◆ **RECORD EXCERPTS**:
-- ==== Sys2Proof/Machine/Fields.lean ====
section
/-!
DEFINITION. Machine/Fields.lean: every register field the manual names, from its register tables: where it lies in
register space (20 R594), its bits, access code (00 R16), reset value (00 R15), whether it stays writable once the rings
are live (15 R476; 20 R599), whether only the loader writes it, whether host software never writes it, and whether
it keeps its value across a device reset (00 R15).
-/
namespace Sys2Proof.Machine

/-- The access codes of 00 R16. -/
inductive Access where
  | ro | rw | w1c | w1s | wo | rc
  deriving DecidableEq, Repr

/-- One field of one kind of register. `base` is the byte offset in register space of instance 0, `stride` the distance
of two instances, `count` their number, `lo` the lowest bit and `width` the number of bits. -/
structure Field where
  base : Nat
  stride : Nat
  count : Nat
  lo : Nat
  width : Nat
  acc : Access
  reset : Nat
  live : Bool
  loader : Bool
  hub : Bool
  keep : Bool
  deriving DecidableEq, Repr

/-- The key of instance `n` of a field in the register table: its register's offset and its lowest bit. -/
def Field.key (f : Field) (n : Nat) : Nat := (f.base + f.stride * n) * 64 + f.lo

/-- Whether the register at byte offset `a` of register space holds this field. -/
def Field.at (f : Field) (a : Nat) : Bool :=
  decide (f.base ≤ a) && (decide ((a - f.base) % f.stride = 0) && decide ((a - f.base) / f.stride < f.count))

/-- Which instance of this field's register lies at byte offset `a`. -/
def Field.inst (f : Field) (a : Nat) : Nat := (a - f.base) / f.stride

namespace F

◆ **WORK ITEM**: From the records above, copy each line that contains the word "Fields".

◆ **ANSWER FOR THIS EXERCISE**:
-- ==== Sys2Proof/Machine/Fields.lean ====
DEFINITION. Machine/Fields.lean: every register field the manual names, from its register tables: where it lies in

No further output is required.